Fat loss
The Fat Loss Stack
A sustainable deficit, protected muscle, and honesty about the one drug that actually changed the game.
For: Anyone trying to lose fat and keep the muscle — and anyone weighing a GLP-1.
Fat loss is energy balance, full stop, and every 'fat-burner' supplement is a distraction from that. Build a modest deficit you can sustain, keep protein and resistance training high to hold onto muscle, and use fiber and caffeine as honest, marginal helpers. GLP-1 medications are the real exception — genuinely powerful for the right person, and a clinician conversation, not a shortcut.
Fat loss is the goal with the most snake oil per square inch, and the underlying mechanism is almost insultingly simple: energy balance. A modest, sustainable deficit is the entire engine. Everything useful in this stack either helps you hold that deficit or protects your muscle while you’re in it — and everything useless is trying to sell you a shortcut around it.

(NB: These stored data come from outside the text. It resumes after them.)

/-- A Porger's own state (chapter 9; what its fuses record stands in Fuses): its last 1,024 monitor
samples in 0.01 dB against the calibrated value, how many running lie 6 dB below, whether the warning stands and whether an
abrupt failure waits for the spare; whether the switch is commanded, the link layers idle for it, the transmitters are silent
in its gap, light is blanked; the state of each port before blanking; lines without light by port; the sensor reading that
TEMP_FF brought, whether PARAM_SET enabled it, the temperature of STATUS_Q, and the modules whose sideband is down (R260). -/
structure Porger where
  samples : List Int := []
  low : Nat := 0
  warn : Bool := false
  abrupt : Bool := false
  go : Bool := false
  hold : Bool := false
  gap : Bool := false
  blanked : Bool := false
  prev : List Nat := []
  los : Mp Nat := []
  ports : Nat := 0
  sensor : Int := 0
  ffOn : Bool := false
  lag : Int := 0
  base : Mp Int := []
  refs : Mp Nat := []
  temp : Nat := 0
  sbDown : Nat := 0
  deriving DecidableEq, Repr

/-- A collective group (R204, R212, R216): GROUP_ID, owner, participants, the tenant named for each, the sequence count of
each participant of this module, and one more than the lowest COLL_SEQ known there to have failed. -/
structure Group where
  gid : Nat
  owner : Nat
  members : List Nat
  tenants : List Nat
  counts : Mp Nat
  failed : Mp Nat
  deriving DecidableEq, Repr

/-- A tenant's table area and the free places in it (R176). -/
structure Area where
  pa : Nat := 0
  units : Nat := 0
  used : List (Nat × Nat) := []
  deriving DecidableEq, Repr

/-! ## Host interface (chapter 12) -/

/-- A queue pair (R350 to R355). -/
structure QP where
  owner : Nat := 0
  idx : Nat := 0
  created : Bool := false
  error : Bool := false
  cmdBase : Nat := 0
  rplBase : Nat := 0
  log2 : Nat := 4
  vector : Nat := 0
  modc : Nat := 1
  tail : Nat := 0
  fetched : Nat := 0
  head : Nat := 0
  replies : Nat := 0
  unsig : Nat := 0
  deriving DecidableEq, Repr

/-- A command fetched and not yet replied, in the order of acceptance (R352, R362). -/
structure Inflight where
  path : CmdPath
  entry : List Byte
  tAccept : Nat
  discard : Bool
  deriving DecidableEq, Repr

/-- A started command whose reply waits for something: what is left of it and its RESULT so far (R363); `discard` if its
queue pair has been deleted. -/
structure Wait where
  path : CmdPath
  op : Nat
  tag : Nat
  tAccept : Nat
  tenant : Nat
  dataAddr : Nat
  dataLen : Nat
  keys : List Nat
  a : Nat
  b : Nat
  result : Nat
  tDone : Nat
  discard : Bool
  deriving DecidableEq, Repr

/-- What a function holds: its control page and MSI-X table (R344, R345, R354). -/
structure Fn where
  cmdBase : Nat := 0
  rplBase : Nat := 0
  log2 : Nat := 4
  modc : Nat := 1
  vector : Nat := 0
  winBase : Nat := 0
  rdCmd : Nat := 0
  rdRpl : Nat := 0
  wrCmd : Nat := 0
  wrRpl : Nat := 0
  msix : Mp Nat := []
  pend : Nat := 0
  cfg : Mp Word32 := []
  deriving DecidableEq, Repr

/-! ## What leaves the module -/

/-- What an outside party sees: the model's own record of it, newest first. -/
inductive Out where
  /-- A write to host memory: data out, or a reply (R353). -/
  | hostWrite (addr : Nat) (bytes : List Byte)
  /-- An MSI-X message of a function's vector (R354). -/
  | msix (fn vector : Nat)
  /-- The answer to a register read. -/
  | reg (addr value : Nat)
  /-- The answer to a memory read. -/
  | mem (pa : Nat) (bytes : List Byte)
  /-- A memory request completed with error. -/
  | memError (pa kind : Nat)
  /-- Something sent on a die-link port of a die. -/
  | die (n port : Nat) (bytes : List Byte)
  /-- What the wires of a die-link port carry for it: each group used, with a word for each unit interval: the group's 64 data
  lanes in bits 63 to 0 and its track lane in bit 64 (R232, R233). -/
  | wires (n port : Nat) (groups : List (Nat × List Nat))
  /-- Something sent on a fabric port's lane. -/
  | fabric (port lane : Nat) (bytes : List Byte)
  /-- The 66-bit blocks that carry it over a UCIe module at 8 or 16 GT/s, each with its logical stream, the number of its first
  bit in that stream, and bit 0 the bit sent first (R259, R295, R299). -/
  | blocks (port : Nat) (rate8 : Bool) (bs : List (Nat × Nat × Nat))
  /-- The light that carries them, from a fibre position of a Porger's connector: each with its line's grid frequency in GHz, the
  number of its first symbol on that stream, and the symbols in the order sent, a bit each in NRZ, a code of the ring's DAC each in
  PAM4 (R265, R285, R487). -/
  | light (k pos : Nat) (pam4 : Bool) (bs : List (Nat × Nat × List Nat))
  /-- The feed-forward term of each ring's heater: the ring, and its resonance shift in 1/256 GHz (R275). -/
  | heaters (k : Nat) (terms : List (Nat × Int))
  /-- The answer to a configuration read; none is Configuration Request Retry Status (R341). -/
  | cfg (fn off : Nat) (value : Option Nat)
  /-- A sideband message to a Porger site (R261). -/
  | sideband (k code : Nat) (bytes : List Byte)
  /-- A sideband register message of a module of a Porger site: the offset in the engine's unit, and what is written (R260, R261). -/
  | uciReg (k m : Nat) (write : Bool) (off value : Nat)
  /-- A collective message or notice sent (R203, R215). -/
  | coll (m : CollMsg)
  | notice (n : FailNotice)
  /-- A pin driven to a level: FAULT_N, SMB_ALERT_N (R16). -/
  | pin (name : String) (high : Bool)
  /-- An SMBus answer (R484). -/
  | smbus (bytes : List Byte)
  /-- A test access port answer (R469). -/
  | tap (value : Nat)
  /-- The bits a lane's PRBS31 generator sends (R263). -/
  | prbs (l : TestLane) (bits : List Bool)
  deriving DecidableEq, Repr

/-- The containment of a die, stack or Porger site (R254 to R257): 0 none, 1 triggered, 2 fenced, 3 rejoining; its cause. -/
structure DieSt where
  st : Nat := 0
  cause : Nat := 0
  tFence : Nat := 0
  localSafe : Bool := false
  deriving DecidableEq, Repr

/-- What the fuses and straps of a module fix (R4, R14); `repaired` holds the rows of each stack mapped to spares since, each
named by the codeword address that ROW_REPAIR gave (R154); `lasersB` and `sparesBad` hold the Porger sites whose fuses record
a switch to laser LB and a failed spare (R271, R272). -/
structure Fuses where
  a12 : Bool := true
  build : Nat := 0
  step : Nat := 1
  metal : Nat := 0
  spareRows : Nat := 255
  repaired : Mp (List Nat) := []
  lasersB : List Nat := []
  sparesBad : List Nat := []
  strapOk : Bool := true
  strapRot : List Nat := [0, 1, 2, 3]
  pinMap : Nat := 0
  rootBlown : Nat := 1
  rootRevoked : Nat := 0
  rbc : List Nat := [0, 0, 0, 0]
  txLat : Nat := 0
  rxLat : Nat := 0
  deriving DecidableEq, Repr

/-! ## Power, reset, security, metrology, calibration and test (chapters 13 to 15, 17 to 19) -/

/-- Power and thermal control (R370 to R392): the last input sample in mV and mA, the mean power of the last control step in
mW, the input energy in units of 0.25 pJ; whether a sag, an overcurrent and an unreachable cap stand; the overriding cap; the
hottest reading of each die by its code, and of the base-die sensor under each compute die and stack; the dies whose local
throttle acts; each stack's issue limit by thermal control in percent, where it differs from 100; the stacked band each
compute die and stack is in; THM_CTRL and THM_BD_CTRL as the last control step took them; whether stacked mode is asked for. -/
structure Pwr where
  vin : Nat := 0
  iin : Nat := 0
  mean : Nat := 0
  energy : Nat := 0
  sag : Bool := false
  overI : Bool := false
  unreach : Bool := false
  capOvr : Nat := 0
  temps : Mp Int := []
  under : Mp Int := []
  hot : List Nat := []
  limit : Mp Nat := []
  band : Mp Nat := []
  thm : Nat := 0x5F695A64
  thmBd : Nat := 95
  stacked : Bool := false
  deriving DecidableEq, Repr

/-- Where a start of the module stands (R373, R401 to R410): the rails (0 down, 1 rising, 2 complete); whether the Col die's
logic is released; the blocks whose clock-good has met R401; whether the Winnower is loading, and whether the load that was
interrupted last was the third; whether the Col die's clock has been lost (R440); whether a bank of component 0 has been chosen and whether the management firmware runs;
whether PERST_N is asserted. -/
structure Boot where
  rails : Nat := 0
  up : Bool := false
  stable : List Block := []
  loading : Bool := false
  safeNow : Bool := false
  lost : Bool := false
  chosen : Bool := false
  fw : Bool := false
  perst : Bool := false
  deriving DecidableEq, Repr

/-- The security engine and the option store (R415 to R425): the banks by 2 × component + bank; the bank
each component runs from at its next taking effect; whether a newly activated component 0 has not reached READY yet, and
whether the watchdog has struck it; the images measured at the last boot, the counters and the boot
status that went into BOOT_DIGEST. -/
structure Sec where
  banks : Mp (List Byte) := []
  active : Mp Nat := []
  fresh : Bool := false
  struck : Bool := false
  meas : List (List Byte) := [[], [], [], []]
  bootRbc : List Nat := [0, 0, 0, 0]
  bootStatus : Nat := 0
  deriving DecidableEq, Repr

/-- One binding change as apportionment sees it (R456): when, which resource (a core c, 4096 + a granule, 8192 + a port), and
the tenant that holds it from then on. -/
structure Held where
  t : Nat
  res : Nat
  tenant : Nat
  deriving DecidableEq, Repr

/-- The Cairn and the apportionment outside its seal (R443 to R459): whether its supply stands; SERIAL, and SERIAL as the Col
die last read it; the records held, by number, and the signed part of the last; CRN_ACK; the interval code in force and the
one asked for; E_CUM and E_CUM of the last interval record; where the interval began, the last Crest value that came and how many µs of the interval had passed then;
whether Crest values are missing; the incarnation received; the seal counters, and covers opened while the supply was lost; what each resource's holder was at T_START,
the changes since, the weights at T_START, whether the interval began after the last system reset, and the entries made. -/
structure Crn where
  supply : Bool := true
  serial : List Byte := List.replicate 16 0#8
  lastSerial : List Byte := List.replicate 16 0#8
  store : Mp (List Byte) := []
  recno : Nat := 0
  signed : List Byte := []
  ack : Nat := 0
  code : Nat := 2
  want : Option Nat := none
  eCum : Nat := 0
  eLast : Nat := 0
  tStart : Nat := 0
  crest : Nat := 0
  dur : Nat := 0
  lost : Bool := false
  incarnation : Nat := 0
  tamper : Nat := 0
  param : Nat := 0
  pwrfail : Nat := 0
  overwrite : Nat := 0
  covers : Nat := 0
  holders : Mp Nat := []
  changes : List Held := []
  weights : List Nat := [0, 0, 0, 0]
  apportioned : Bool := false
  entries : List (Nat × List Byte) := []
  deriving DecidableEq, Repr

/-- What a calibration keeps (R463): the result of the last run, the applied results, when the last was applied. -/
structure Cal where
  result : Nat := 0
  count : Nat := 0
  tLast : Nat := 0
  deriving DecidableEq, Repr

/-- Where a loss of light lies (R281). -/
inductive LossPlace where
  /-- The active laser; R269 to R273 act. -/
  | laser
  /-- The splitter or transmit bus of a port: a Porger fault. -/
  | splitter
  /-- A transmit ring. -/
  | ring
  /-- Connectors, fibre or switch. -/
  | fibre
  /-- The partner's receive ring, or a switch's loss at one wavelength. -/
  | partnerRing
  /-- No loss: receiver, timing or crosstalk. -/
  | receiver
  deriving DecidableEq, Repr

/-- The hooks of a lane (R263): the generator's last 31 bits, zero if it does not run; the last 31 bits at the checker, how many it has
seen, the errors it has counted; the sampling phase in 1/64 UI. -/
structure Hook where
  gen : Nat := 0
  hist : Nat := 0
  seen : Nat := 0
  errors : Nat := 0
  phase : Int := 0
  deriving DecidableEq, Repr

So the base is a food pattern you can keep, high protein, and resistance training to tell your body to hold onto muscle rather than burn it, with easy cardio or steps adding to the gap. Fiber and caffeine are honest, marginal helpers. The one genuine game-changer is the GLP-1 class — semaglutide and its cousins produce weight loss and cardiovascular-risk reduction that lifestyle alone rarely matches. But it’s a prescription with real side effects, real cost, and open questions about muscle loss and stopping, which is exactly why it belongs in a monitored clinical relationship and works best layered on top of the base here — not as a replacement for it. Berberine, meanwhile, is not an over-the-counter version of it, however the label reads.
The protocol
The backbone
Does the work. Build these first.- Nutrition Foundations B
A modest, sustainable energy deficit built from a pattern you don't hate. This is the whole mechanism.
- Protein Foundations B
Keep it high (~1.6 g/kg or more) to preserve muscle in a deficit.
- Strength Foundations A
Non-negotiable in a cut — it signals the body to keep muscle instead of burning it.
- Aerobic base Foundations A
Adds to the deficit and improves fitness; walking counts.
Worth adding
A real, evidence-backed boost on top of the base.Situational
Low-stakes; useful only in the right case.- Berberine Supplements C
'Nature's Ozempic' is marketing. Modest glucose/lipid effects; it is not a GLP-1.
Understand, don't just add
Powerful or hyped — a clinician conversation, not a casual add.- GLP-1 (semaglutide) Medications A
For obesity or real cardiometabolic risk, under a clinician — powerful, with real side effects and cost. Pair with protein and lifting to protect muscle.
Build it in this order
- 1 Set a modest deficit from a food pattern you can actually keep.
- 2 Push protein up and keep resistance training in — that's what preserves muscle.
- 3 Add walking or easy cardio for extra deficit and fitness.
- 4 If obesity or cardiometabolic risk is in play, discuss a GLP-1 with a clinician — as a tool on top of the base, not instead of it.
What to skip
- 'Fat-burner' and 'metabolism-boosting' supplements — they do essentially nothing.
- Crash deficits that torch muscle and rebound.
- Treating berberine as an over-the-counter Ozempic.